By days end, over 3 trillion dollars had been erased from the global economies. Domestically, a drop of 416 points got a lot people’s attention, and the market subsequently recovered most of its lost value and the long overdue correction of 3.3% amounted to little more than a 1-day bounce.
Our tale doesn’t end here, though, nor is it by any means the whole picture. The next bump in road occurred two weeks later when the market took another 242 point tumble on March 13th. The mortgage markets have been in turmoil for the past six weeks as more and more sub-prime lenders report high default rates among their risky borrowers. Countrywide’s sub-prime division reports that 19% of its mortgage payments are in default. Big names like Accredited, Ameriquest, Expanded Mortgage, and Fremont have been adversely affected and New
Century (the second largest sub-prime lender) has been forced to suspend their operations. Mortgage Lenders Network (MLN), Ownit, People Choice, and ResMae Mortgage have all sought bankruptcy protection. As a consequence, shock waves have reverberated throughout the industry and extended into the Alt-A and A paper markets. Guidelines have been tightened and Combined Loan To Values (CLTVs) lowered. Relatively few lenders now offer 100% financing (more familiar to borrowers as 80/20s) below a FICO score of 700; those that do are limiting these programs to only full doc borrowers. Stated income loans can be had but, it will take a FICO score in excess of 700 and the 2nd is apt to have an interest rate in the 12s and 13s. What a difference a month makes.
As expected, when the Fed met on March 21st it left the Fed Funds and Prime Rate unchanged at 5.25% and 8.25% respectively. Combating inflation appears to still be it’s primary focus.
A DEARTH OF IDEAS
I’ve noticed that people who are required to do “series” work, whether it be a news column, episodic show or a TV sit-com all share one thing in common–they run short of new ideas or topics to write about, from time to time. When this occurs writers often dramatize actual events as with Law and Order’s slogan “ripped from the headlines”, others borrow popular movie plot lines as with the “Simpsons” and still others ape the formats of well-known celebrities. Alas, I too, have fallen victim to this editorial malaise. So, with apologies to David Letterman the next few month’s topics are going to be a compendium of Top Ten Lists while I go in search of new ideas for this column. Thus, as they say on TV, “so without further ado”, here is this month’s topic:
TOP TEN MISTAKES BUYERS MAKE WHEN BUYING A HOME
- Looking for a home without being pre-approved.

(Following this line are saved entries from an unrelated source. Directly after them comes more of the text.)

-- ==== Sys2Proof/Syntax.lean ====
section
/-! DEFINITION. The instructions of the block: the events it decodes at its ports (R2), one constructor per row of
spec/opcode_table.json; the fields of a CYC word (R42); what the environment drives at one edge. -/

namespace Sys2Proof

/-- A refresh write: the operands of BUF_WR (R69), an unsigned slot index and the byte to write. -/
structure Refresh where
  addr : Nat
  data : Byte
deriving DecidableEq, Repr, Inhabited

/-- The instructions. Several events may share one edge (R43, R45): a word's constructor is its event of highest
priority (R86), and the other events of the edge that R43 still looks at are its operands: `clr` is `flag_clr`, `wr`
the refresh write when `buf_we = 1` (assumption log 4). -/
inductive Instr where
  /-- RESET (R95). `wr` matters only to its refusal, which is checked before reset (R86 item 1). -/
  | reset (wr : Option Refresh)
  /-- RESYNC (R57): a byte event whose `rx_byte` is `MAGIC`. -/
  | resync (clr : Bool) (wr : Option Refresh)
  /-- ADVANCE.EMIT (R58): a byte event with another `rx_byte`, in the case `cursor < VAL_COUNT`. -/
  | advanceEmit (rx : Byte) (clr : Bool) (wr : Option Refresh)
  /-- ADVANCE.PAD (R59): the same word in the case `cursor >= VAL_COUNT` (R41: the case is the state's). -/
  | advancePad (rx : Byte) (clr : Bool) (wr : Option Refresh)
  /-- FLAG_CLR (R67) at an edge with neither reset nor byte event. -/
  | flagClr (wr : Option Refresh)
  /-- BUF_WR (R69) at an edge with no other event. -/
  | bufWr (wr : Refresh)
  /-- IDLE (R71). -/
  | idle
deriving DecidableEq, Repr, Inhabited

/-- The two classes of a received byte, format RX8 (R40). -/
inductive RxClass where
  | resync
  | advance
deriving DecidableEq, Repr

/-- The fields of a CYC word: the input ports sampled at one edge (R42). -/
structure CycFields where
  rxByte   : Byte := 0
  rxValid  : Bool := false
  flagClr  : Bool := false
  bufWe    : Bool := false
  rst      : Bool := false
  bufWaddr : Nat := 0
  bufWdata : Byte := 0
deriving DecidableEq, Repr, Inhabited

/-- The block's ports (R38). -/
inductive Port where
  | clk | rst | rxValid | rxByte | txByte | flag | flagClr | bufWe | bufWaddr | bufWdata
deriving DecidableEq, Repr

/-- The direction of a port (R38). -/
inductive PortDir where
  | input
  | output
deriving DecidableEq, Repr

/-- The agents beside the block (R91), each with the ports it may drive (R90). -/
inductive Agent where
  | serializer
  | host
  | initiator
deriving DecidableEq, Repr

/-- What the environment does at one rising edge: the CYC word at the input ports, and the serializer's side of the
exchange (R46, R47; assumption log 10, 19): whether it loads `tx_byte` at this edge (an `E_load`), whether it gives up
here the byte event of the exchange it had last begun (R79 and R93: a missed event), and whether the byte event at this
edge is an extra one, of no exchange (R93). None of the three reaches the block. -/
structure Edge where
  cyc     : CycWord
  load    : Bool := false
  dropped : Bool := false
  extra   : Bool := false
deriving DecidableEq, Repr, Inhabited

end Sys2Proof
end

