/-- R62: two RESYNC events in a row leave the cursor and `tx_reg` of one. -/
def Obligations.ResyncIsIdempotent : Prop :=
  ∀ (s : State) (clr clr' : Bool), s.cfg.wf = true →
    ∃ t t', exec (.resync clr none) s = .next t ∧ exec (.resync clr' none) t = .next t' ∧
      t'.cursor = t.cursor ∧ t'.txReg = t.txReg ∧ t.rxFlag = true ∧ t'.rxFlag = true ∧
      (0 < s.cfg.valCount → t.cursor = 1 ∧ t.txReg = readSlot s 0) ∧
      (s.cfg.valCount = 0 → t.cursor = 0 ∧ t.txReg = s.cfg.pad)

/-- R63: exhaustion absorbs every ADVANCE. -/
def Obligations.ExhaustionAbsorbsAdvances : Prop :=
  ∀ (s : State) (b : Byte) (bs : List Byte), s.cursor = s.cfg.valCount → (∀ x ∈ b :: bs, x ≠ s.cfg.magic) →
    (afterExchanges s (b :: bs)).cursor = s.cfg.valCount ∧ (afterExchanges s (b :: bs)).txReg = s.cfg.pad

/-- R65: the stream law. The sequence is every prefix of the events; `IDLE` is no event. -/
def Obligations.StreamLaw : Prop :=
  ∀ (s : State) (evs : List TraceEvent),
    (∀ ev ∈ evs, ev = .clr ∨ ∃ rx, rx ≠ s.cfg.magic ∧ ev = .exch rx) →
    (runEvents s (.exch s.cfg.magic :: evs)).txReg = streamByte s (evs.countP TraceEvent.isExch) ∧
    (runEvents s (.exch s.cfg.magic :: evs)).cursor = min (evs.countP TraceEvent.isExch + 1) s.cfg.valCount

/-- R27: from `cursor = 0` with no magic byte, the initiator receives the live slots in ascending order and then `PAD`,
one exchange later. -/
def Obligations.StreamOrderFromCursorZero : Prop :=
  ∀ (s : State) (bs : List Byte), s.cursor = 0 → (∀ x ∈ bs, x ≠ s.cfg.magic) →
    (misoOf s bs).drop 1 = (List.range (bs.length - 1)).map (streamByte s)

/-- R48: an edge equals its actions in the order CLR, EXCH, WR; a reset edge equals RST. -/
def Obligations.EdgeEqualsItsActions : Prop :=
  ∀ (s : State) (f : CycFields), Accepts s (refreshOf f) →
    (f.rst = false → exec (classify s.cfg (live s) f) s = .next (runEvents s (edgeActions f))) ∧
    (f.rst = true → exec (classify s.cfg (live s) f) s = .next (runEvents s [.rst]))

/-- R46, R47, R48, R15: over edges that carry exchanges within the deadline (log 10, 18, 19), whatever quiet edges lie
between, the machine sends what the transaction view sends and ends where it ends. -/
def Obligations.EdgesRefineExchanges : Prop :=
  ∀ (s : State) (bytes : List Byte) (xs : List ExchangeEdges) (rest : List Edge),
    s.cfg.wf = true → s.owed = false → List.Forall₂ (Carries s.cfg) bytes xs → s.inputs = allEdges xs ++ rest →
    (observe (allEdges xs).length s).stop = none ∧
    (observe (allEdges xs).length s).sent = misoOf s bytes ∧
    ∃ t, core.run (allEdges xs).length s = .next t ∧
      t.cursor = (afterExchanges s bytes).cursor ∧ t.txReg = (afterExchanges s bytes).txReg ∧
      (bytes ≠ [] → t.rxFlag = true) ∧ (∀ i < s.cfg.valCount, readSlot t i = readSlot s i) ∧
      t.inputs = rest ∧ t.owed = false ∧ t.loaded = s.loaded + bytes.length

/-- R77: the frame law, from any state, over any edges that carry the frame; the discarded byte is the `tx_reg` from
before it (R78). That nothing is owed at the start, which edges carry the frame within the deadline (R98), and what is
observed of a run that does not stop rest on the model's bookkeeping (log 10, 15, 18, 19). -/
def Obligations.FrameLaw : Prop :=
  ∀ (s : State) (xs : List ExchangeEdges) (rest : List Edge),
    s.cfg.wf = true → s.cfg.magic ≠ 0 → s.owed = false →
    List.Forall₂ (Carries s.cfg) (initiatorSends s.cfg) xs → s.inputs = allEdges xs ++ rest →
    (observe (allEdges xs).length s).stop = none ∧
    (observe (allEdges xs).length s).sent.head? = some s.txReg ∧
    captured (observe (allEdges xs).length s).sent = (List.range s.cfg.frameBody).map (streamByte s) ∧
    (s.cfg = Config.reference → (∀ i < 5, some (readSlot s i) = Config.reference.initSlot i) →
      captured (observe (allEdges xs).length s).sent = [0x59, 0x43, 0x16, 0x15, 0x14]) ∧
    ∃ t, core.run (allEdges xs).length s = .next t ∧
      t.cursor = min (s.cfg.frameBody + 1) s.cfg.valCount ∧ t.txReg = streamByte s s.cfg.frameBody ∧ t.rxFlag = true

/-- R80: two frames in a row, with no refresh write to a live slot, give the same captured bytes. The premises on what is
owed and on the edges that carry the frames, and the observation, rest on the model's bookkeeping (log 10, 15, 18, 19). -/
def Obligations.TwoFramesCaptureTheSame : Prop :=
  ∀ (s : State) (xs ys : List ExchangeEdges) (rest : List Edge),
    s.cfg.wf = true → s.cfg.magic ≠ 0 → s.owed = false →
    List.Forall₂ (Carries s.cfg) (initiatorSends s.cfg) xs → List.Forall₂ (Carries s.cfg) (initiatorSends s.cfg) ys →
    s.inputs = allEdges (xs ++ ys) ++ rest →
    ∃ a b, (observe (allEdges (xs ++ ys)).length s).sent = a ++ b ∧
      (observe (allEdges (xs ++ ys)).length s).stop = none ∧
      a.length = s.cfg.frameBody + 1 ∧ captured a = captured b ∧
      captured a = (List.range s.cfg.frameBody).map (streamByte s)

/-- R79: a frame cut after `m` exchanges leaves the cursor at `min(m, VAL_COUNT)`, and the next frame captures what R77
gives. -/
def Obligations.TruncatedFrameHeals : Prop :=
  ∀ (s : State) (m : Nat), 1 ≤ m → s.cfg.magic ≠ 0 →
    (afterExchanges s ((initiatorSends s.cfg).take m)).cursor = min (min m (s.cfg.frameBody + 1)) s.cfg.valCount ∧
    captured (misoOf (afterExchanges s ((initiatorSends s.cfg).take m)) (initiatorSends s.cfg)) =
      (List.range s.cfg.frameBody).map (streamByte s)

/-- R79: an exchange whose byte event is missed repeats its byte. While no byte event and no reset comes, every load
sends the same byte. -/
def Obligations.ByteRepeatsWithoutAnEvent : Prop :=
  ∀ (s : State) (es rest : List Edge), s.inputs = es ++ rest →
    (∀ e ∈ es, (unpack s.cfg e.cyc).rst = false ∧ (unpack s.cfg e.cyc).rxValid = false) →
    ∀ b ∈ (observe es.length s).sent, b = s.txReg

/-- R81, R64: a `MAGIC` at any place of the stream restarts the received bytes at slot 0. -/
def Obligations.MagicRestartsTheStream : Prop :=
  ∀ (s : State) (xs ys : List Byte), (∀ y ∈ ys, y ≠ s.cfg.magic) →
    (misoOf s (xs ++ s.cfg.magic :: ys)).drop (xs.length + 1) = (List.range ys.length).map (streamByte s)

/-- R81: with `MAGIC = 0x00` the standard frame captures slot 0 throughout, when `VAL_COUNT > 0`. -/
def Obligations.ZeroMagicFrameRepeatsSlotZero : Prop :=
  ∀ s : State, s.cfg.magic = 0 → 0 < s.cfg.valCount →
    captured (misoOf s (initiatorSends s.cfg)) = List.replicate s.cfg.frameBody (readSlot s 0)

/-- R103: after a reset in the middle of a frame, the next exchange sends the drawn byte, a free value of the model
(log 7), and its ADVANCE starts at slot 0. -/
def Obligations.ResetInAFrameRestartsAtSlotZero : Prop :=
  ∀ (s : State) (b : Byte) (bs : List Byte), (∀ x ∈ b :: bs, x ≠ s.cfg.magic) →
    (∃ n, (misoOf (resetState s) (b :: bs)).head? = some (Config.freeByte n)) ∧
    (misoOf (resetState s) (b :: bs)).drop 1 = (List.range bs.length).map (streamByte (resetState s)) ∧
    (0 < s.cfg.valCount → (TraceEvent.apply (resetState s) (.exch b)).cursor = 1 ∧
      (TraceEvent.apply (resetState s) (.exch b)).txReg = readSlot (resetState s) 0)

Pre-approval and pre-qualification are two different things. During the pre-qualification process, a loan officer asks you a few questions, then hands you a “pre-qual” letter. The pre-approval process is much more thorough.
During the pre-approval process, the mortgage company does virtually all the work associated with obtaining full-approval. Since there is no property yet identified to purchase, an appraisal and title search aren’t conducted.
When you’re pre-approved, you have much more negotiating clout with the seller. The seller knows you can close the transaction because a lender has carefully reviewed your income, assets, credit and other relevant information. In some cases (multiple offers, for example), being pre-approved can make the difference between buying and not buying a home. Also, you can save thousands of dollars as a result of being in a better negotiating situation.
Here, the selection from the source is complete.